-- Data for review follows --
-- ==== Sys2Proof/Machine/Float.lean ====
section
/-! DEFINITION. Floating-point values as exact dyadic numbers, and the one rounding of R25, with the
flags of R27. Rounding modes are numbered as NCTL.RM: 0 RNE, 1 RTZ, 2 RDN, 3 RUP (R23). -/

namespace Sys2Proof.Machine

/-- Flags IV, DZ, OV, UN, IX, SQ in bits 0..5: NCTL[13:8] shifted down (R23). -/
abbrev NFlags := BitVec 6

def fNone : NFlags := 0
def fIV : NFlags := 1
def fDZ : NFlags := 2
def fOV : NFlags := 4
def fUN : NFlags := 8
def fIX : NFlags := 16
def fSQ : NFlags := 32

/-- A floating-point format: exponent bits and fraction bits (R21). -/
structure Fmt where
  eb : Nat
  fb : Nat
  deriving DecidableEq, Repr

def fmtF32 : Fmt := { eb := 8, fb := 23 }
def fmtBF16 : Fmt := { eb := 8, fb := 7 }
def fmtF16 : Fmt := { eb := 5, fb := 10 }

def Fmt.width (f : Fmt) : Nat := 1 + f.eb + f.fb
def Fmt.bias (f : Fmt) : Nat := 2 ^ (f.eb - 1) - 1
/-- Exponent of the smallest normal. -/
def Fmt.emin (f : Fmt) : Int := 1 - (f.bias : Int)
/-- FTZ acts on FP32 and BF16 only (R26). -/
def Fmt.flushes (f : Fmt) : Bool := f.eb == 8

/-- The value of an element: NaN (signalling or quiet), infinity, or (-1)^neg · m · 2^e. -/
inductive FV where
  | nan (signalling : Bool)
  | inf (neg : Bool)
  | fin (neg : Bool) (m : Nat) (e : Int)
  deriving DecidableEq, Repr

/-- The value of a pattern (R21), subnormals read as zero under FTZ (R26). -/
def fdec (f : Fmt) (ftz : Bool) (x : Nat) : FV :=
  let neg := x / 2 ^ (f.eb + f.fb) % 2 == 1
  let e := x / 2 ^ f.fb % 2 ^ f.eb
  let m := x % 2 ^ f.fb
  if e == 2 ^ f.eb - 1 then
    if m == 0 then .inf neg else .nan (m / 2 ^ (f.fb - 1) == 0)
  else if e == 0 then
    .fin neg (if ftz && f.flushes then 0 else m) (f.emin - f.fb)
  else .fin neg (2 ^ f.fb + m) (f.emin - f.fb + ((e : Int) - 1))

def fsign (f : Fmt) (neg : Bool) : Nat := if neg then 2 ^ (f.eb + f.fb) else 0

/-- The canonical NaN (R22). -/
def fnan (f : Fmt) : Nat := (2 ^ f.eb - 1) * 2 ^ f.fb + 2 ^ (f.fb - 1)

def finf (f : Fmt) (neg : Bool) : Nat := fsign f neg + (2 ^ f.eb - 1) * 2 ^ f.fb

/-- The largest finite value. -/
def fmax (f : Fmt) (neg : Bool) : Nat := finf f neg - 1

/-- A result past the largest finite value, by mode (R25). -/
def foverflow (f : Fmt) (mode : Nat) (neg : Bool) : Nat :=
  match mode with
  | 0 => finf f neg
  | 1 => fmax f neg
  | 2 => if neg then finf f neg else fmax f neg
  | _ => if neg then fmax f neg else finf f neg

/-- The multiple of 2^q to which a magnitude is rounded, and whether that is inexact. The magnitude
is m · 2^e, or lies strictly between it and the next multiple of 2^e when `sticky`. -/
def roundAt (mode : Nat) (neg : Bool) (m : Nat) (e : Int) (sticky : Bool) (q : Int) : Nat × Bool :=
  if q ≤ e then (m * 2 ^ (e - q).toNat, sticky)
  else
    let s := (q - e).toNat
    let n := m / 2 ^ s
    let r := m % 2 ^ s
    let inexact := r != 0 || sticky
    let up := match mode with
      | 0 => 2 * r > 2 ^ s || 2 * r == 2 ^ s && (sticky || n % 2 == 1)
      | 1 => false
      | 2 => neg && inexact
      | _ => !neg && inexact
    (if up then n + 1 else n, inexact)

/-- Number of bits of m. -/
def bitLen (m : Nat) : Nat := if m == 0 then 0 else Nat.log2 m + 1

/-- One rounding of a non-zero magnitude to a format, with OV, UN and IX (R25 to R27). -/
def roundMag (f : Fmt) (mode : Nat) (ftz neg : Bool) (m : Nat) (e : Int) (sticky : Bool) :
    Nat × NFlags :=
  let qu := e + (bitLen m : Int) - 1 - f.fb
  let qmin := f.emin - f.fb
  let free := roundAt mode neg m e sticky qu
  let tiny := decide (qu < qmin) &&
    !(decide (qu + 1 == qmin) && free.1 == 2 ^ (f.fb + 1))
  if tiny && ftz && f.flushes then (fsign f neg, fUN ||| fIX)
  else
    let q := if qu < qmin then qmin else qu
    let r := roundAt mode neg m e sticky q
    let carry := r.1 == 2 ^ (f.fb + 1)
    let n := if carry then 2 ^ f.fb else r.1
    let q' := if carry then q + 1 else q
    let flags := (if tiny && r.2 then fUN else fNone) ||| (if r.2 then fIX else fNone)
    if n < 2 ^ f.fb then (fsign f neg + n, flags)
    else
      let be := q' - qmin + 1
      if be ≥ (2 : Int) ^ f.eb - 1 then (foverflow f mode neg, fOV ||| fIX)
      else (fsign f neg + be.toNat * 2 ^ f.fb + (n - 2 ^ f.fb), flags)

/-- The pattern of an exact value rounded once; a zero keeps its sign, a NaN is canonical (R22). -/
def fround (f : Fmt) (mode : Nat) (ftz : Bool) (v : FV) : Nat × NFlags :=
  match v with
  | .nan _ => (fnan f, fNone)
  | .inf neg => (finf f neg, fNone)
  | .fin neg m e => if m == 0 then (fsign f neg, fNone) else roundMag f mode ftz neg m e false

/-- IV of a signalling operand. -/
def fsig (v : FV) : NFlags :=
  match v with
  | .nan true => fIV
  | _ => fNone

def fisNan (v : FV) : Bool :=
  match v with
  | .nan _ => true
  | _ => false

def fisZero (v : FV) : Bool :=
  match v with
  | .fin _ 0 _ => true
  | _ => false

def fneg (v : FV) : FV :=
  match v with
  | .nan s => .nan s
  | .inf n => .inf (!n)
  | .fin n m e => .fin (!n) m e

/-- Exact product; infinity times zero is invalid. -/
def fmulx (a b : FV) : FV × NFlags :=
  match a, b with
  | .nan _, _ => (.nan false, fNone)
  | _, .nan _ => (.nan false, fNone)
  | .inf x, .inf y => (.inf (x != y), fNone)
  | .inf x, .fin y m _ => if m == 0 then (.nan false, fIV) else (.inf (x != y), fNone)
  | .fin x m _, .inf y => if m == 0 then (.nan false, fIV) else (.inf (x != y), fNone)
  | .fin x m e, .fin y n d => (.fin (x != y) (m * n) (e + d), fNone)

def fneg? (v : FV) : Bool :=
  match v with
  | .inf n => n
  | .fin n _ _ => n
  | .nan _ => false

def fisInf (v : FV) : Bool :=
  match v with
  | .inf _ => true
  | _ => false

/-- A finite value in units of 2^q, q at most its exponent. -/
def funits (q : Int) (v : FV) : Int :=
  match v with
  | .fin n m e => (if n then -1 else 1) * (m : Int) * 2 ^ (e - q).toNat
  | _ => 0

/-- The least exponent of the non-zero finite terms. -/
def fleast : List FV → Option Int
  | [] => none
  | v :: l =>
    match v, fleast l with
    | .fin _ 0 _, r => r
    | .fin _ _ e, some q => some (if e < q then e else q)
    | .fin _ _ e, none => some e
    | _, r => r

/-- Exact sum of terms; infinities of opposite sign are invalid; the sign of an exact zero sum is
that of R25. A NaN among the terms decides before the infinities, and terms that are all +0 give +0
under RDN (DEDUCED, log 50). -/
def fsumx (mode : Nat) (l : List FV) : FV × NFlags :=
  if l.any fisNan then (.nan false, fNone)
  else
    let p := l.any fun v => fisInf v && !fneg? v
    let n := l.any fun v => fisInf v && fneg? v
    if p && n then (.nan false, fIV)
    else if p || n then (.inf n, fNone)
    else
      match fleast l with
      | none =>
        let neg := if l.all fneg? then true else if l.any fneg? then mode == 2 else false
        (.fin neg 0 0, fNone)
      | some q =>
        let t := (l.map (funits q)).foldl (· + ·) 0
        if t == 0 then (.fin (mode == 2) 0 0, fNone) else (.fin (t < 0) t.natAbs q, fNone)

/-- Sum of the flags of several values' signalling operands. -/
def fsigs (l : List FV) : NFlags := (l.map fsig).foldl (· ||| ·) fNone

/-- a + b, rounded once. -/
def faddR (f : Fmt) (mode : Nat) (ftz : Bool) (a b : FV) : Nat × NFlags :=
  let s := fsumx mode [a, b]
  let r := fround f mode ftz s.1
  (r.1, r.2 ||| s.2 ||| fsigs [a, b])

def fmulR (f : Fmt) (mode : Nat) (ftz : Bool) (a b : FV) : Nat × NFlags :=
  let s := fmulx a b
  let r := fround f mode ftz s.1
  (r.1, r.2 ||| s.2 ||| fsigs [a, b])

/-- a · b + c, rounded once. -/
def ffmaR (f : Fmt) (mode : Nat) (ftz : Bool) (a b c : FV) : Nat × NFlags :=
  let p := fmulx a b
  let s := fsumx mode [p.1, c]
  let r := fround f mode ftz s.1
  (r.1, r.2 ||| p.2 ||| s.2 ||| fsigs [a, b, c])

/-- Order of two values that are not NaN: -1, 0 or 1; zeros are equal. -/
def fcmp (a b : FV) : Int :=
  match a, b with
  | .inf x, .inf y => if x == y then 0 else if x then -1 else 1
  | .inf x, _ => if x then -1 else 1
  | _, .inf y => if y then 1 else -1
  | .fin .., .fin .. =>
    match fleast [a, b] with
    | none => 0
    | some q =>
      let d := funits q a - funits q b
      if d < 0 then -1 else if d == 0 then 0 else 1
  | _, _ => 0

/-- a is ordered below b, -0 below +0 (R117). -/
def flt (a b : FV) : Bool :=
  fcmp a b < 0 || fisZero a && fisZero b && fneg? a && !fneg? b

/-- The dyadic value rounded to an integer under a mode, and whether that is inexact. -/
def roundInt (mode : Nat) (neg : Bool) (m : Nat) (e : Int) : Int × Bool :=
  let r := roundAt mode neg m e false 0
  ((if neg then -(r.1 : Int) else r.1), r.2)

/-- floor of a · 2^e, round to nearest with ties to even. -/
def roundHalfEven (num : Int) (s : Nat) : Int :=
  let r := roundAt 0 (num < 0) num.natAbs (-(s : Int)) false 0
  if num < 0 then -(r.1 : Int) else r.1

/-! ## Reciprocal, square root, powers and logarithms (R127) -/

/-- Newton's iteration for the integer square root, from above. -/
def isqrtGo : Nat → Nat → Nat → Nat
  | 0, _, x => x
  | k + 1, n, x =>
    let y := (x + n / x) / 2
    if y < x then isqrtGo k n y else x

/-- The greatest r with r² ≤ n. -/
def isqrt (n : Nat) : Nat :=
  if n == 0 then 0 else isqrtGo (bitLen n + 2) n (2 ^ ((bitLen n + 1) / 2))

/-- A rounded magnitude of a quotient or root: m · 2^e, inexact when `sticky`. -/
def roundSticky (f : Fmt) (mode : Nat) (ftz neg : Bool) (m : Nat) (e : Int) (sticky : Bool) :
    Nat × NFlags :=
  roundMag f mode ftz neg m e sticky

def frcp (f : Fmt) (mode : Nat) (ftz : Bool) (a : FV) : Nat × NFlags :=
  match a with
  | .nan _ => (fnan f, fsig a)
  | .inf n => (fsign f n, fNone)
  | .fin n m e =>
    if m == 0 then (finf f n, fDZ)
    else
      let k := 2 * bitLen m + 64
      roundSticky f mode ftz n (2 ^ k / m) (-e - k) (2 ^ k % m != 0)

def frsq (f : Fmt) (mode : Nat) (ftz : Bool) (a : FV) : Nat × NFlags :=
  match a with
  | .nan _ => (fnan f, fsig a)
  | .inf n => if n then (fnan f, fIV) else (fsign f false, fNone)
  | .fin n m e =>
    if m == 0 then (finf f n, fDZ)
    else if n then (fnan f, fIV)
    else
      let m' := if e % 2 == 0 then m else 2 * m
      let e' := if e % 2 == 0 then e else e - 1
      let k := bitLen m' + 64
      let y := isqrt (2 ^ (2 * k) / m')
      roundSticky f mode ftz false y (-(e' / 2) - k) (y * y * m' != 2 ^ (2 * k))

/-- Fraction bits kept in the evaluation of powers. -/
def expBits : Nat := 320

/-- 2^f rounded down in units of 2^-expBits: the product of the roots 2^(2^-k) selected by the bits
of f, where f = frac / 2^len; `c` is 2^(2^-k) for the current k. -/
def expGo : Nat → Nat → Nat → Nat → Nat → Nat
  | 0, _, _, _, acc => acc
  | j + 1, frac, len, c, acc =>
    let c' := isqrt (c * 2 ^ expBits)
    let acc' := if frac / 2 ^ (len - 1) % 2 == 1 then acc * c' / 2 ^ expBits else acc
    expGo j frac (len - 1) c' acc'

/-- 2^frac/2^len for a non-zero fraction, rounded down in units of 2^-expBits. -/
def expFrac (frac len : Nat) : Nat := expGo len frac len (2 * 2 ^ expBits) (2 ^ expBits)

/-- 2^x, correctly rounded; x a multiple of 2^-len, given as floor and fraction. -/
def fexp2 (f : Fmt) (mode : Nat) (ftz : Bool) (a : FV) : Nat × NFlags :=
  match a with
  | .nan _ => (fnan f, fsig a)
  | .inf n => (if n then fsign f false else finf f false, fNone)
  | .fin n m e =>
    if m == 0 then fround f mode ftz (.fin false 1 0)
    else
      let top := (bitLen m : Int) + e
      if top > 12 then
        if n then roundSticky f mode ftz false 1 (-4096) true
        else roundMag f mode ftz false 1 4096 false
      else if 0 ≤ e then
        let i := (if n then -1 else 1) * (m : Int) * 2 ^ e.toNat
        roundMag f mode ftz false 1 i false
      else
        let len := (-e).toNat
        let x := if n then -(m : Int) else m
        let i := x / 2 ^ len
        let frac := (x % 2 ^ len).toNat
        if frac == 0 then roundMag f mode ftz false 1 i false
        else roundSticky f mode ftz false (expFrac frac len) (i - expBits) true

/-- Fraction bits of a logarithm that are formed. -/
def logBits : Nat := 240

/-- k bits of log2 y, most significant first, by repeated squaring; y in [1, 2) in units of 2^-p. -/
def logGo (p : Nat) : Nat → Nat → Nat → Nat
  | 0, _, acc => acc
  | k + 1, y, acc =>
    let z := y * y / 2 ^ p
    if z / 2 ^ (p + 1) != 0 then logGo p k (z / 2) (2 * acc + 1) else logGo p k z (2 * acc)

def flog2 (f : Fmt) (mode : Nat) (ftz : Bool) (a : FV) : Nat × NFlags :=
  match a with
  | .nan _ => (fnan f, fsig a)
  | .inf n => if n then (fnan f, fIV) else (finf f false, fNone)
  | .fin n m e =>
    if m == 0 then (finf f true, fDZ)
    else if n then (fnan f, fIV)
    else
      let l := bitLen m - 1
      let E : Int := e + l
      if m == 2 ^ l then
        if E == 0 then (fsign f false, fNone)
        else roundMag f mode ftz (E < 0) E.natAbs 0 false
      else
        let p := 2 * logBits + 64
        let F := logGo p logBits (m * 2 ^ (p - l)) 0
        if 0 ≤ E then
          roundSticky f mode ftz false (E.toNat * 2 ^ logBits + F) (-(logBits : Int)) true
        else
          roundSticky f mode ftz true ((-E).toNat * 2 ^ logBits - F - 1) (-(logBits : Int)) true

end Sys2Proof.Machine
end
-- Data for review concluded --
▶ _Exercise brief_: Return, from the data above, each line in which the string "infinities" appears.

▶ _Task output_:
/-- Exact sum of terms; infinities of opposite sign are invalid; the sign of an exact zero sum is
that of R25. A NaN among the terms decides before the infinities, and terms that are all +0 give +0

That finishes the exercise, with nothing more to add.